(PROBLEM REQUIREMENTS)
In your reply, reproduce the lines from the first one below to the line containing "theorem Tame.activate (img", inclusive, exactly as they stand.

=======

theorem Tame.setActive (img : List Word) (src : ProfileSource) (s : State) : Tame s (setActive img src s) :=
  .withProfile _ s

theorem Tame.clearLoad (s : State) : Tame s (clearLoad s) := .withProfile _ s

theorem Tame.withBus (b : Bus) (s : State)
    (h : ∀ r ∈ b.reportLane, r ∈ s.bus.reportLane := by exact fun _ h => h) : Tame s { s with bus := b } :=
  .of_same rfl id (fun _ => ⟨rfl, rfl⟩) h

theorem Tame.activate (img : List Word) (s : State) : Tame s (activate img s) :=
  ((((((Tame.setActive img _ s).trans (.applyProfile _)).trans (.restartScan _)).trans
    (.setDivider _ _)).trans (.endCause _ _)).trans (.recordOutcome _ _)).trans (.askChanged _ _)

theorem Tame.askFetch (f : Fetch) (s : State) : Tame s (askFetch f s) := .withBus _ s

theorem Tame.adoptFrom (k : Nat) (s : State) : Tame s (adoptFrom k s) := by
  unfold Machine.adoptFrom
  split
  · exact .askFetch _ s
  · exact .startFirstPass s

theorem Tame.endStartUpLoad (img : List Word) (src : ProfileSource) (o : ProfileOutcome) (s : State) :
    Tame s (endStartUpLoad img src o s) := by
  have h1 := (((Tame.setActive img src s).trans (.applyProfile _)).trans (.prepareScan _)).trans
    (.setDivider 0 _)
  have h2 : ∀ t, Tame t (Machine.adoptFrom 0 (Machine.setStage .adoptRead (Machine.recordOutcome o t))) :=
    fun t => ((Tame.recordOutcome o t).trans (.setStage _ _)).trans (.adoptFrom _ _)
  unfold Machine.endStartUpLoad
  dsimp only
  split
  · exact (h1.trans (.endCause _ _)).trans (h2 _)
  · exact h1.trans (h2 _)

theorem Tame.discardFetch (s : State) : Tame s (discardFetch s) := by
  unfold Machine.discardFetch
  split <;> exact .withBus _ s

theorem Tame.startLoad (s : State) : Tame s (startLoad s) := (Tame.withProfile _ s).trans (.askFetch _ _)

theorem Tame.commitWord (s : State) : Tame s (commitWord s) := by
  unfold Machine.commitWord
  (repeat' split) <;> first
    | with_reducible exact (Tame.startLoad s).trans (.askBerth _)
    | with_reducible exact (Tame.discardFetch s).trans (.startLoad _)
    | with_reducible exact .recordOutcome _ s

theorem Tame.endLoad (img : List Word) (sum : Word) (s : State) : Tame s (endLoad img sum s) := by
  have h1 := (Tame.clearLoad s).trans (.askBerth _)
  unfold Machine.endLoad
  dsimp only
  (repeat' split) <;> first
    | with_reducible exact h1.trans (.endStartUpLoad _ _ _ _)
    | with_reducible exact h1.trans (.recordOutcome _ _)
    | with_reducible exact h1.trans (.activate _ _)

theorem Tame.deliverImage (v : Word) (s : State) : Tame s (deliverImage v s) := by
  unfold Machine.deliverImage
  dsimp only
  (repeat' split) <;> first
    | with_reducible exact .refl s
    | with_reducible exact (Tame.withProfile _ s).trans (.askFetch _ _)
    | with_reducible exact .endLoad _ _ s

theorem Tame.deliverOrderWord (n : LineId) (v : Word) (s : State) : Tame s (deliverOrderWord n v s) :=
  (Tame.recordHost n _ s).trans (.adoptFrom _ _)

theorem Tame.abortLoad (s : State) : Tame s (abortLoad s) := by
  have h1 := ((Tame.discardFetch s).trans (.clearLoad _)).trans (.askBerth _)
  unfold Machine.abortLoad
  dsimp only
  (repeat' split) <;> first
    | with_reducible exact .refl s
    | with_reducible exact h1.trans (.endStartUpLoad _ _ _ _)
    | with_reducible exact h1.trans (.recordOutcome _ _)

theorem Tame.upsetCopy (u : List (Fin 128 × Word)) (s : State) : Tame s (upsetCopy u s) :=
  .withProfile _ s

theorem Tame.clampLine (n : LineId) (s : State) : Tame s (clampLine n s) := by
  unfold Machine.clampLine
  dsimp only
  split
  · exact .refl s
  · refine Tame.trans (Tame.modLine rfl ?_) (.askLine n _)
    exact LineState.clamp_eq _ _

theorem Tame.clampSteps (s : State) : Tame s (clampSteps s) := Tame.eachLine .clampLine s

theorem Tame.reevaluateChanged (old s : State) : Tame s (reevaluateChanged old s) :=
  reevaluateChanged_keeps (P := fun t => Tame s t) (fun t ht => ht.trans (.reevaluate t)) (.refl s)

theorem State.Phased.mismatch {s : State} (h : s.Phased) : (mismatch s).Phased := by
  have h1 := h.tame ((((Tame.setActive fallbackImage .fallback s).trans (.applyProfile _)).trans
    (.reevaluateChanged s _)).trans (.clampSteps _))
  have h2 : ∀ t : State, t.Phased → (Machine.askChanged s (Machine.askBerth (Machine.raiseCause
      .profileFault true (Machine.recordOutcome .verifyFailed (Machine.setDivider 0 t))))).Phased :=
    fun t ht => (((ht.tame (.setDivider 0 t)).tame (.recordOutcome _ _)).raiseCause _ _).tame
      ((Tame.askBerth _).trans (.askChanged _ _))
  unfold Machine.mismatch
  dsimp only
  split
  · exact h2 _ (h1.tame (.prepareScan _))
  · exact h2 _ (h1.tame (.restartScan _))

theorem State.Phased.verifyEvent {s : State} (h : s.Phased) : (verifyEvent s).Phased := by
  have h1 := h.tame (.withProfile { s.profile with verify := some (s.ticksFor Config.verifyMs) } s)
  unfold Machine.verifyEvent
  dsimp only
  split
  · exact h1
  · exact h1.mismatch

/-! ### Resets and supply -/

/-- A reset leaves the phase STARTING with an empty queue and the silence timer stopped (R58, R139). -/
theorem State.Phased.takeReset (s : State) (c : ResetCause) : (takeReset c s).Phased :=
  ⟨rfl, fun _ => rfl, fun h => by (cases h),
    fun _ => by cases c <;> rfl, fun h => by (cases h)⟩

theorem Tame.sampleStraps (s : State) : Tame s (sampleStraps s) := .withBus _ s

theorem Tame.setStraps (v : BitVec 6) (s : State) : Tame s (setStraps v s) := .withSupply _ s

theorem State.Phased.powerOnEvent (s : State) : (powerOnEvent s).Phased :=
  (State.Phased.takeReset s .powerOn).tame (.withSupply _ _)

theorem State.Phased.brownOutEvent {s : State} (h : s.Phased) : (brownOutEvent s).Phased := by
  unfold Machine.brownOutEvent
  split
  · exact (State.Phased.takeReset s .brownOut).tame (.withSupply _ _)
  · exact h

theorem Tame.supplyRiseEvent (straps : BitVec 6) (stow : BitVec 12) (s : State) :
    Tame s (supplyRiseEvent straps stow s) := by
  have h1 := ((Tame.setStraps straps s).trans (.sampleStraps _)).trans
    (Tame.modLines (f := fun n => Line.startDomain (stow.getLsbD n.val)) (fun _ _ => rfl)
      (fun _ _ => rfl) _)
  unfold Machine.supplyRiseEvent
  dsimp only
  split
  · exact .refl s
  · split
    · exact h1.trans (.withSupply _ _)
    · exact (h1.trans (.withSupply _ _)).trans (.setStage _ _)

theorem State.Phased.pinResetEvent {s : State} (h : s.Phased) (straps : BitVec 6) :
    (pinResetEvent straps s).Phased := by
  unfold Machine.pinResetEvent
  split
  · exact (State.Phased.takeReset (Machine.setStraps straps s) .pin).tame
      ((Tame.sampleStraps _).trans (.withSupply _ _))
  · exact h

theorem Tame.resetnReleaseEvent (s : State) : Tame s (resetnReleaseEvent s) := by
  unfold Machine.resetnReleaseEvent
  dsimp only
  split
  · exact (Tame.withSupply _ s).trans (.setStage _ _)
  · exact .withSupply _ s

theorem State.Phased.commandReset (s : State) : (commandReset s).Phased :=
  (State.Phased.takeReset s .command).tame ((Tame.sampleStraps _).trans (.setStage _ _))

theorem State.Phased.selfTestEvent {s : State} (h : s.Phased) (pass : Bool) :
    (selfTestEvent pass s).Phased := by
  unfold Machine.selfTestEvent
  split
  · rename_i hc
    split
    · exact h.tame ((Tame.setStage _ s).trans (.startLoad _))
    · refine State.Phased.tame ?_ (.recordOutcome _ _)
      refine State.Phased.tame ?_ (.askBerth _)
      have hq := h.emptyQueue (.inl (by rw [hc.2.2]; rfl))
      exact ⟨rfl, fun _ => hq, fun e => by (cases e), fun e => by (cases e), fun _ r hr => by
        have hr : r ∈ s.bus.reportLane := hr
        rw [h.noReports hc.2.2] at hr
        cases hr⟩
  · exact h

theorem Tame.setSupplyFlags (a b : Bool) (s : State) : Tame s (setSupplyFlags a b s) := .withSupply _ s

theorem State.Phased.supplyWarningEvent {s : State} (h : s.Phased) : (supplyWarningEvent s).Phased := by
  unfold Machine.supplyWarningEvent
  split
  · exact h
  · exact ((h.tame ((Tame.setSupplyFlags _ _ s).trans (.setBerthNotice _ _))).raiseCause _ _).tame
      (.askBerth _)

theorem Tame.supplyRecoveryEvent (s : State) : Tame s (supplyRecoveryEvent s) := by
  unfold Machine.supplyRecoveryEvent
  split
  · exact ((Tame.setSupplyFlags _ _ s).trans (.endCause _ _)).trans (.askBerth _)
  · exact .refl s

/-! ### Screening -/

theorem Tame.writeArgument (n : LineId) (w : Word) (be : ByteEnables) (s : State) :
    Tame s (writeArgument n w be s) := .modLine rfl (.inl rfl)

theorem Tame.useLatch (n : LineId) (k : OrderKind) (s : State) : Tame s (useLatch n k s) := by
  unfold Machine.useLatch
  split
  · exact .modLine rfl (.inl rfl)
  · exact .refl s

=======

(ANSWER TO THE PROBLEM)
theorem Tame.setActive (img : List Word) (src : ProfileSource) (s : State) : Tame s (setActive img src s) :=
  .withProfile _ s

theorem Tame.clearLoad (s : State) : Tame s (clearLoad s) := .withProfile _ s

theorem Tame.withBus (b : Bus) (s : State)
    (h : ∀ r ∈ b.reportLane, r ∈ s.bus.reportLane := by exact fun _ h => h) : Tame s { s with bus := b } :=
  .of_same rfl id (fun _ => ⟨rfl, rfl⟩) h

theorem Tame.activate (img : List Word) (s : State) : Tame s (activate img s) :=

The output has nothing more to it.